That's the goal. Through further training, whittle away at unnecessary states until only the electrical states that matter remain.
Developers have created too many layers of abstraction and indirection to do their jobs. We're burning a ton of energy managing state management frameworks, that are many layers of indirection away from the computations that are salient to users.
All those DSLs, config syntaxes, layers of boilerplate waste a huge amount of electricity, when end users want to draw geometric shapes.
So a non-dev generates a mess, but in a way so do devs with Django and Elixir, RoR, Terraform. When really end of the day it's matrix math against memory and sync of that state to the display.
From a hardware engineers perspective, the mess of devs and non-devs is the same abstract mess of electrical states that have nothing to do with the goal. All those frameworks can be generalized into a handful of electrical patterns, saving a ton of electricity.
And here I thought people just used computers for the heat
I honestly can't tell if you are speaking in metaphor or literally?
What process / path do you take to get to such an enlightened state? Like books or experience or anything more about this please?

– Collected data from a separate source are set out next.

/-- The loader of massif 63 at rest; busy with a LOAD of `n` blocks so far, or with a VERIFY. -/
def loader (o : Option LoadOp) : State := setLoader 63 o (withFields [(F.LD_STAT_BUSY 63, if o.isSome then 1 else 0)] live)
def got (n : Nat) : SMap (List (Byte × Bool)) := (List.range n).map fun k => (k, List.replicate 64 (0, false))
def partLoad (n : Nat) : LoadOp := { verify := false, slot := 1, hbm := true, addr := 0, next := n, got := got n }
def verifying : LoadOp := { verify := true, slot := 1, hbm := false, addr := 0 }
def waking : LoadOp := { verify := false, slot := 15, hbm := false, addr := 0, wake := true, next := 161, got := got 161 }
theorem witness_figure_loader :
    (loader none).flag (F.LD_STAT_BUSY 63) = false ∧ (loader (some (partLoad 0))).flag (F.LD_STAT_BUSY 63) = true
    ∧ slotBusy (loader none) 63 1 = false ∧ slotBusy (loader none) 63 0 = true
    ∧ (2 ^ 20 - 10304) % 64 = 0 ∧ 2 ^ 20 - 10304 + 10304 ≤ 2 ^ 20
    ∧ (loader (some verifying)).fab.loaders.get 63 none = some verifying ∧ (loader (some (partLoad 1))).fab.loaders.get 63 none = some (partLoad 1)
    ∧ (∀ k < 161, (partLoad 161).got.get k [] ≠ []) ∧ (partLoad 160).got.get 160 [] = [] ∧ (partLoad 161).slot = (1 : Fin 16) ∧ (partLoad 161).slot ≠ (2 : Fin 16) ∧ 160 < (partLoad 161).next
    ∧ (partLoad 0).gen ≠ 1 ∧ 0 < (partLoad 1).next ∧ (partLoad 1).hbm = true
    ∧ (loader (some waking)).fab.loaders.get 63 none = some waking ∧ waking.wake = true ∧ entryRead waking = true ∧ waking.slot < 16
    ∧ slotParityOk 0 = true ∧ (∀ k < 256, (loader none).slotBits 63 1 k = 0)
    ∧ slotParityOk (((loader none).setSlotBits 63 1 255 1).slotBits 63 1 255) = false := by decide +kernel
/-- An entry of zeros has no header: code 4. -/
theorem witness_entry_fault : (match entryCheck (boundAsAtStart 63 waking (loader (some waking))) 63 (entryBytes waking) with
    | .inl r => r == (4, none)
    | .inr _ => false) = true := by decide +kernel
/-- An entry with the header of the spec and an image of zeros is right. -/
def header : List Byte := ([0x1C, 0x9F, 1, 0, 0, 0, 0, 0, 0, 0, 0, 0, 0x9A, 0xDE, 0x1D, 0x27] ++ List.replicate 48 0 : List Nat).map (BitVec.ofNat 8)
def zeros (n : Nat) : List Byte := List.replicate n 0
def figEntry (n : Nat) : List (Byte × Bool) := (header ++ zeros n).map fun b => (b, false)
/-- `crcByte` folded over `n` zeros, the value forced at each. -/
def force (k : Nat → Nat) : Nat → Nat
  | 0 => k 0
  | n + 1 => k (n + 1)
theorem force_eq (k : Nat → Nat) (n : Nat) : force k n = k n := by cases n <;> rfl
def crcZeros : Nat → Nat → Nat
  | 0, c => c
  | n + 1, c => force (crcZeros n) (crcByte c 0)
theorem crcZeros_eq (n c : Nat) : crcZeros n c = (zeros n).foldl crcByte c := by
  induction n generalizing c with
  | zero => rfl
  | succ n ih => rw [crcZeros, force_eq, zeros, List.replicate_succ, List.foldl_cons, ← zeros, ← ih]
theorem crcZeros_all : crcZeros 10240 4294967295 = 3638698341 := by decide +kernel
theorem leNat_zeros (n : Nat) : leNat (zeros n) = 0 := by
  induction n with
  | zero => rfl
  | succ n ih => rw [zeros, List.replicate_succ, leNat, List.foldr_cons, ← leNat, ← zeros, ih]; rfl
theorem imageSlot_zeros (n t : Nat) : imageSlot (zeros n) t = 0 := by
  rw [imageSlot, leField, zeros, List.drop_replicate, List.take_replicate, ← zeros, leNat_zeros]; rfl
theorem no_fault_of_zeros : imageFault live 63 (fun _ => 0) = none := by decide +kernel
theorem entry_right (n : Nat) (h : crcZeros n 4294967295 = 3638698341) :
    entryCheck live 63 (figEntry n) = .inr (header ++ zeros n) := by
  have hb : (figEntry n).map (·.1) = header ++ zeros n := by simp [figEntry, Function.comp_def]
  have hp : (figEntry n).any (·.2) = false := by simp [figEntry]
  have hl : header.length = 64 := by decide +kernel
  have h64 : (header ++ zeros n).take 64 = header := by rw [← hl, List.take_left]
  have hd : (header ++ zeros n).drop 64 = zeros n := by rw [← hl, List.drop_left]
  have hc : leField (header ++ zeros n) 0x0C 4 = 0x271DDE9A := by
    rw [leField, List.drop_append_of_le_length (by rw [hl]; decide), List.take_append_of_le_length (by rw [List.length_drop, hl]; decide)]
    decide +kernel
  have hq : ((figEntry n).take 64).any (·.2) = false := by
    rw [List.any_eq_false] at hp ⊢; exact fun x hx => hp x (List.mem_of_mem_take hx)
  have hr : crc32 (zeros n) = 0x271DDE9A := by rw [crc32, ← crcZeros_eq, h]; decide
  have hm : (fun t => ((List.range 256).map fun t => imageSlot (zeros n) t).getD t 0) = fun _ => (0 : BitVec 320) := by
    funext t; simp only [imageSlot_zeros, List.getD]
    cases h : (List.map (fun _ => (0 : BitVec 320)) (List.range 256))[t]? with
    | none => rfl
    | some v => obtain ⟨_, _, hv⟩ := List.mem_map.mp (List.mem_of_getElem? h); exact hv.symm
  simp only [entryCheck, hb, hp, hq, h64, hd, hc, hr, Nat.add_zero, hm, no_fault_of_zeros, show headerOk header = true by decide +kernel]
  simp
/-- A LOAD that has read such an entry. -/
def rightLoad : LoadOp :=
  { partLoad 161 with got := (got 161).set 0 (header.map fun b => (b, false)) [] }
theorem flatMap_replicate {α β : Type} (x : β) (n : Nat) (f : α → List β) (l : List α) (h : ∀ k ∈ l, f k = List.replicate n x) :
    l.flatMap f = List.replicate (n * l.length) x := by
  induction l with
  | nil => simp
  | cons a l ih =>
    rw [List.flatMap_cons, h a List.mem_cons_self, ih fun k hk => h k (List.mem_cons_of_mem a hk), List.replicate_append_replicate]
    congr 1
    rw [List.length_cons, Nat.mul_succ, Nat.add_comm]
theorem rightLoad_bytes : entryBytes rightLoad = figEntry 10240 := by
  have h0 : rightLoad.got.get 0 [] = header.map fun b => (b, false) := by decide +kernel
  have h1 : ∀ k < 160, rightLoad.got.get (k + 1) [] = List.replicate 64 (0, false) := by decide +kernel
  rw [entryBytes, show entryBlocks = 160 + 1 from rfl, List.range_succ_eq_map, List.flatMap_cons, h0, List.flatMap_map,
    flatMap_replicate ((0 : Byte), false) 64 (fun k => rightLoad.got.get (k + 1) []) (List.range 160) fun k hk => h1 k (List.mem_range.mp hk)]
  rw [figEntry, zeros, List.map_append, List.map_replicate, List.length_range]
theorem witness_entry_right :
    entryCheck (boundAsAtStart 63 rightLoad live) 63 (entryBytes rightLoad) = .inr (header ++ zeros 10240) := by
  rw [rightLoad_bytes]
  exact entry_right 10240 crcZeros_all
theorem witness_upset_and_wake :
    runs (fabric 0 {}) 63 = true ∧ clocked (fabric 0 {}) 63 = true ∧ slotParityOk ((fabric 0 {}).slotBits 63 0 255 ^^^ (1#320 <<< 319)) = false
    ∧ ((fabric 0 {}).put (F.SEQ_CTL_PARITY_ACT 63) 1).flag (F.SEQ_CTL_PARITY_ACT 63) = true
    ∧ live.get (F.PWR_STAT_STATE 63) = 0
    ∧ ((live.setMassif 63 { wakeSlots := [15] }).massif 63).wakeSlots = [15] ∧ ((live.setMassif 63 {}).massif 63).wakeBeat = none
    ∧ live.massifUp 63 = true ∧ (live.massif 63).clockHold = false ∧ (live.massif 63).wakeSlots = [] := by
  decide +kernel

There are some contradictory claims here.
Boilerplate comes when your language doesn't have affordances, you get around this with /abstraction/ which leads to DSLs (Domain Specific Languages).
Matrix math is generally done on more than raw bits provided by digital circuits. Simple things like numbers require some amount of abstraction and indirection (pointers to memory addresses that begin arrays).

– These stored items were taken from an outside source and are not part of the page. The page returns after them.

-- ==== Sys2Proof/Word.lean ====
section
/-!
DEFINITION. The word types of the TMV-412 package: bytes, 64-bit words, and the operand records that commands carry
(a record groups the fields of one packet, one descriptor or one measurement that the outside gives the block).
-/
namespace Sys2Proof

/-- One byte of memory or of a packet. -/
abbrev Byte := BitVec 8

/-- The 64-bit word of registers, address registers and global pointers (R504, R41). -/
abbrev Word := BitVec 64

end Sys2Proof
end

My point is yes, we've gotten ourselves in a complicated tar pit, but it's not because there wasn't a simpler solution lower in the stack.
This sounds like the exact kind of profound pseudo-enlightenment that one gets from psychedelics. Of course, it's all electrons in the end.
Trying to create a secure, reliable and scalable system that enables many people to work on one code base, share their code around with others and at the end of the day coordinate this dance of electrons across multiple computers, that's where all of these 'useless' layers of abstraction become absolutely necessary.